The revised description of the Hellas impact basin in the Southern Hemisphere impelled me to do some of those back o' the envelope calculations which I so dearly love.
NASA said that Hellas basin is 2100 km diameter and 9 km deep. (The entire state of Alaska could be dropped into it with lots of room to spare; the summit of Mt. Denali would still be ~3 km below the crater rim.) NASA also reported that the ejecta blanket is 2 km thick at the crater's rim, and extends out 4000 km from ground zero. (By comparison, the most recent printed map, available from the Planetary Society, which was based on Viking and Mariner data, says Hellas is 5-6 km deep at most.) This is also at least twice the depth as described in Kim Stanley Robinson's Red/Green/Blue Mars trilogy.

Assuming as a first approximation that the thickness of the debris falls off linearly with distance (in fact it falls off more steeply than that, parabolically), then the total volume of the ejecta can be approximated by an annular cone 2 km high x 4000 km radius with a hole of 1050 km radius. Vol = (pi* (Ro2 - Ri2) * t)/3 = 32 million km3 (roughly).
Now the crater can be approximated by a very low cylinder (think of the proportions of a dime - American ten-cent coin) because the thickness of the ejecta layer which fell back inside the crater is at least as thick as the ejecta layer at the rim. Thus it's volume is Vol = (pi * R2 * h) = 31 million km3(roughly), within 3% of the first figure.
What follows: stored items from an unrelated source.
-- ==== Sys2Proof/Tests/Slice0.lean ====
section
/-!
SUPPORT. Tests/Slice0.lean: ill-formed commands refused, worked examples of the spec, and for every statement that has
hypotheses a state and operands that meet them.
-/
open Sys2Proof Sys2Proof.Machine

namespace Sys2Proof.Tests
set_option linter.unusedVariables false
set_option Elab.async false

/-! ## States the tests are about -/

/-- The next state of an outcome. -/
def nextOf (o : Host.Outcome State Fault Refusal) : State := match o with | .next t => t | _ => State.reset
/-- Reset with some fields set. -/
def st (l : List (Fld × Nat × Nat)) : State := l.foldl (fun s x => s.set x.1 x.2.1 x.2.2) State.reset
/-- STANDBY with both ports up and an Officer session on MP0. -/
def std : State := st [(GLB_MODE.MODE,0,2),(GLB_MODE.BASE,0,2),(GLB_BOOT_STATUS.STAGE,0,13),(ICU_PORT.LINK,0,1),(ICU_PORT.LINK,1,1),(OFC_SESSION.STATE,0,2)]
/-- A command waits. -/
def stdCmd : State := { std with pending := [.resetNRelease] }
/-- A signed image of 324 octets. -/
def img : List Octet := beBytes 324 0x4b514a47010080000100000000000300800000000000000080000000000000008000000000000000800000000000000080000000000000000000000000000000000000000000000000000000000000000000000000000000000000000000000000000000000000000000000000000000000000000000000000000000000000000442cdb3f5cacf7f350219b0ca4364f3d753e0b5ee28698957b4d686303eddd810803ce7cc95a523de01f0b8c3b0181bdcfd4c68e934c4160b0f2e4e9a856f7f2703bae26876874e5379cad3894eb591c789412473834b4324f9cc25cfe4122499000000608285dcd67e958777cdbad52e77dbba82d19b0647b15cc5e86e30a8b17843b4096509fa5b24eeae0d001553ab4602ef608285dcd67e958777cdbad52e77dbba82d19b0647b15cc5e86e30a8b17843b4096509fa5b24eeae0d001553ab4602ef
def im0 : Image := ⟨1, 0, 3, [], [], [], [], [], 0⟩
def fz3 : Fuses := ⟨3, 0, [⟨sha384 (slice img 128 97), [0]⟩], [], [], 0⟩
def lcs (n : Nat) (s : State) : State := { s with lc := { s.lc with fuses := { s.lc.fuses with lcs := n } } }
/-- Some fields set. -/
def sets (s : State) (l : List (Fld × Nat × Nat)) : State := l.foldl (fun s x => s.set x.1 x.2.1 x.2.2) s
/-- BOOT at a stage. -/
def boot (k : Nat) : State := sets State.reset [(GLB_MODE.MODE,0,1),(GLB_BOOT_STATUS.STAGE,0,k)]
/-- A mode. -/
def inMode (m : Nat) : State := sets std [(GLB_MODE.MODE,0,m),(GLB_MODE.BASE,0,m)]
def std1 : State := sets std [(OFC_SESSION.STATE,1,2)]
def withDrbg (s : State) : State := sets { s with ch := { s.ch with drbg := some (⟨beBytes 32 1, beBytes 16 2⟩), ctxKey := beBytes 40 7 } } [(RNG_STATUS.STATE,0,1)]
def vk : VnrKeys := ⟨0, beBytes 32 1, beBytes 32 2, beBytes 32 3, beBytes 16 4⟩
/-- Veneer with one epoch and a live page. -/
def vnS : State := { std with vn := { std.vn with vnrKeys := [vk], capPages := 524288, pages := [(5, ⟨0, .live, 1⟩)] } }
def dr : Drbg := ⟨beBytes 32 1, beBytes 16 2⟩
def fr0 (d : List Octet) : Frame := { data := d, time := 0, mono := 0, age := 0, steps := 0, src := some 0, ring := none, prio := 0, queue := 0, cq := 0, reg := 0, ord := 0, sc := none, lp := 0, launch := none, want := 0, ptp := false, strict := false, tsId := none, sampled := false, deep := false }
def body60 : List Octet := beBytes 60 0x0102030405060708090a0b0c0d0e0f101112131415161718191a1b1c1d1e1f202122232425262728292a2b2c2d2e2f303132333435363738393a3b3c
def frameOk : List Octet := body60 ++ fcs body60
/-- Host port 0 and LP00 are up. -/
def line : State := sets std [(RGN_HPORT.EN,0,1),(RGN_HPORT.LINK,0,1),(RGN_HPORT.LINK,lpIdx 0,1),(TIM_HP.CAL_DONE,0,1),(TIM_LP.CAL_DONE,0,1),(RGN_IGR_POOL.RESERVE,0,1000),(RGN_IGR_POOL.HP_LIMIT,0,500),(GLB_REGION_STATUS.RGN0,0,1),(OFC_CLR_POLICY.IGR_OTHER_OK,0,1),(OFC_CLR_POLICY.EGR_OTHER_OK,0,1)]
def q0 (f : Frame) : Queue := { Queue.none with cells := [f] }
def eg0 (f : Frame) : EgItem := ⟨f, 0, 0, 7, 1, [], ⟨true, true, 0, false, false, 0, 0, 0⟩, [], 0, .wait, false, none⟩
def ig0 (d : List Octet) : InItem := ⟨d, 0, 0, 0, 0, 0, 0, 3, ⟨2, 0, 0, 0, 0, 0, true, 0⟩, false, 5, beBytes 16 1, [], 0, .wait, false⟩
def li0 (f : Frame) : LineItem := ⟨f.data, f, 0, 0, false, false, none⟩
def out0 : OutFrame := ⟨body60, 0, none, 0, 0, 0, 1, 0, 0, 0, false, false⟩
def setEg (s : State) (l : List EgItem) : State := { s with fr := { s.fr with egress := Tab.set [] s.fr.egress 0 l } }
def setIg (s : State) (l : List InItem) : State := { s with fr := { s.fr with ingress := Tab.set [] s.fr.ingress 0 l } }
def setLo (s : State) (l : List LineItem) : State := { s with fr := { s.fr with lineOut := Tab.set [] s.fr.lineOut 0 l } }
def setQ (s : State) (q : Nat) (x : Queue) : State := { s with pl := { s.pl with queues := Tab.set Queue.none s.pl.queues q x } }
def setRing (s : State) (k : Nat) (x : Ring) : State := { s with hq := { s.hq with rings := Tab.set Ring.none s.hq.rings k x } }
def setTx (s : State) (x : CarTx) : State := { s with ca := { s.ca with carTx := Tab.set CarTx.none s.ca.carTx 0 x } }
def setRx (s : State) (x : CarRx) : State := { s with ca := { s.ca with carRx := Tab.set CarRx.none s.ca.carRx 0 x } }
/-- LP00 carries a guarded stream. -/
def grd : State := sets line [(GLB_MODE.MODE,0,4),(GLB_MODE.BASE,0,4),(CAR_TX.EN,0,1),(CAR_TX.SC,0,0),(SCT_TX.VALID,0,1),(SCT_TX.SUITE,0,2),(CAR_TX.CSIZE,0,512),(CAR_TX.PERIOD_PS,0,1000000),(CAR_TX.RUNNING,0,1),(SAT_TX.STATE,0,2)]
def bm (s : State) : State := { s with ic := { s.ic with busMaster := [(0,true),(1,true)] } }
def ring (k : Nat) (n : Nat) (s : State) : State := sets (bm s) [(HQ_PUNT.EN,k,1),(HQ_PUNT.SIZE_LOG2,k,8),(HQ_PUNT.PROD,k,n)]
def pu : Punt := { data := body60, origLen := 60, reason := 1, dirLine := true, port := 0, rule := 0, time := 0, holdover := false, cells := 1, reg := 0, igr := true, begun := false, written := 0, first := 0, nbuf := 0, badDesc := false }
def injD (mode : Nat) (len : Nat) : List Octet := leBytes 8 0x1000 ++ leBytes 2 len ++ [BitVec.ofNat 8 mode, 0] ++ leBytes 20 0
theorem some_getD {α : Type} {x : Option α} {d : α} (h : x.isSome = true) : x = some (x.getD d) := by
  cases x with
  | none => cases h
  | some a => rfl
theorem grid_le {s : State} {lp t n : Nat} (h : ceilDiv t (2 ^ 16) * 2 ^ 16 + 2 ^ 32 ≤ n) : s.gridAtOrAfter lp t ≤ n := by
  have := (Config.gridDelta lp (Tab.get 0 s.ca.phase lp) (ceilDiv t (2 ^ 16) * 2 ^ 16)).isLt
  unfold State.gridAtOrAfter
  omega
theorem noReissueEg {l : List EgItem} (h : l.all (fun y => match y.stat with | .reissue _ => false | _ => true) = true) :
    ∀ y ∈ l, ∀ n, y.stat ≠ .reissue n := by
  intro y hy n e
  have := List.all_eq_true.mp h y hy
  simp [e] at this
theorem noReissueIg {l : List InItem} (h : l.all (fun y => match y.stat with | .reissue _ => false | _ => true) = true) :
    ∀ y ∈ l, ∀ n, y.stat ≠ .reissue n := by
  intro y hy n e
  have := List.all_eq_true.mp h y hy
  simp [e] at this
def clean (j : Nat) : Line := ⟨List.replicate 64 9, lineTag vk.kt vk.kh 5 j false 0 0 (List.replicate 64 9)⟩
def vnL : State := { line with vn := { vnS.vn with lines := [(320, clean 0), (321, clean 1), (322, clean 2), (323, clean 3)] } }
/-- A queue with a frame in the deep buffer. -/
def vnU : State := setQ vnL 0 { Queue.none with deep := [⟨fr0 body60, [80]⟩] }
theorem vnU_clean : ∀ j ∈ upto 4, vnU.lineCheck (80 / 16) (80 % 16 * 4 + j)
    (Tab.get Line.none vnU.vn.lines (64 * (80 / 16) + (80 % 16 * 4 + j))) = 1 := by
  intro j hj
  refine State.lineCheck_clean (k := vk) rfl ?_
  have : j = 0 ∨ j = 1 ∨ j = 2 ∨ j = 3 := by simp [upto] at hj; omega
  rcases this with rfl | rfl | rfl | rfl <;> rfl
def vnP : State := { vnU with vn := { vnU.vn with lines := [(320, ⟨List.replicate 64 9, lineTag vk.kt vk.kh 5 0 true 0 0 (List.replicate 64 9)⟩)] } }
theorem vnP_poison : vnP.lineCheck 5 0 (vnP.rawRead 5 0 [] 0) = 2 := by decide +kernel
def vnD : State := vnU.deepUsed 0 0
theorem vnD_clean : ∀ j ∈ upto 4, vnD.lineCheck (80 / 16) (80 % 16 * 4 + j)
    (Tab.get Line.none vnD.vn.lines (64 * (80 / 16) + (80 % 16 * 4 + j))) = 1 :=
  fun j hj => (State.lineCheck_deepUsed vnU 0 0 _ _ _).trans (vnU_clean j hj)
def fTagBad : List Octet := beBytes 12 5 ++ [0x88,0xe5,0xac,0] ++ List.replicate 44 0 ++ [0x98, 0x04, 0xd6, 0xf3]
def fSecured : List Octet := beBytes 12 0x0102030405060708090a0b0c ++ [0x88,0xe5,0x2c,16] ++ beBytes 4 3 ++ List.replicate 40 5 ++ [0xb5, 0x62, 0x22, 0x91]

/-! ## Ill-formed commands are refused, one for each check of WellFormed -/

theorem test_illFormed_refused : ([
    .powerGood 128 0 true true, .powerGood 0 128 true true, .lpddr5xTrainingComplete 0 [], .advFactory [], .advProvisioned 0 [],
    .registerWrite 0 0 false 2 0 15, .registerWrite 0 1 true 0 0 15, .heldWordWrite 0 true 0x100000 0,
    .wideLowRead 0 0 false 0x2000000, .rcRead 0 1 false 0x1000000, .timeCopyDisagree timeSpan 0 0, .timeCopyDisagree 0 timeSpan 0,
    .timeCopyDisagree 0 0 timeSpan, .rngRequest 0 1024, .injectDescriptorFetch 0 [], .deepRead dataPageMax 0 [],
    .deepRead 0 0 [⟨[], []⟩], .deepPartialWrite dataPageMax 0 true (List.replicate 32 0) [], .deepPartialWrite 0 0 true [] [],
    .deepPartialWrite 0 0 true (List.replicate 32 0) [⟨[], []⟩], .marchTestComplete dataPageMax 0 true, .spareCopyComplete dataPageMax,
    .dfeTapLimit 63 (List.replicate 12 0), .dfeTapLimit 64 [], .dfeAdapted 63 (List.replicate 12 0), .dfeAdapted 64 [],
    .moduleIdentify 0 [] (List.replicate 16 0) (List.replicate 16 0), .moduleIdentify 0 (List.replicate 16 0) [] (List.replicate 16 0),
    .moduleIdentify 0 (List.replicate 16 0) (List.replicate 16 0) [], .datapathActivated 0 9,
    .moduleMonitorPoll 0 0 0 [] (List.replicate 8 0), .moduleMonitorPoll 0 0 0 (List.replicate 6 0) [],
    .modaccComplete 0 true (List.replicate 9 0), .sramUncorrectable (.counter 2) 0 0, .rowBistComplete (.counter 2) .spared,
    .regionRestartComplete 0 0 true [] (List.replicate 9 true), .regionRestartComplete 0 0 true (List.replicate 9 true) [],
    .feedDivergence 0 .a 65536, .clampSupplyTrip (.feed 0 .a) (.delayLine 65536), .vbatLow 65536] : List Instr).all
    (fun i => !i.wellFormed) = true := by decide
Conclusion? It was reasonable for NASA to say that Hellas ejecta from the Hellas Impact is an important component of the overall topography of the Martian Southern Highlands.
Scaling from Chixulub crater on Earth (site of the K-T impact which killed off the dinosaurs), and allowing for Mar's shallower gravity well and lighter material, I estimate that the Hellas impactor was at least 140 km in diameter.

Ain't physics fun? Return to Mars topo map.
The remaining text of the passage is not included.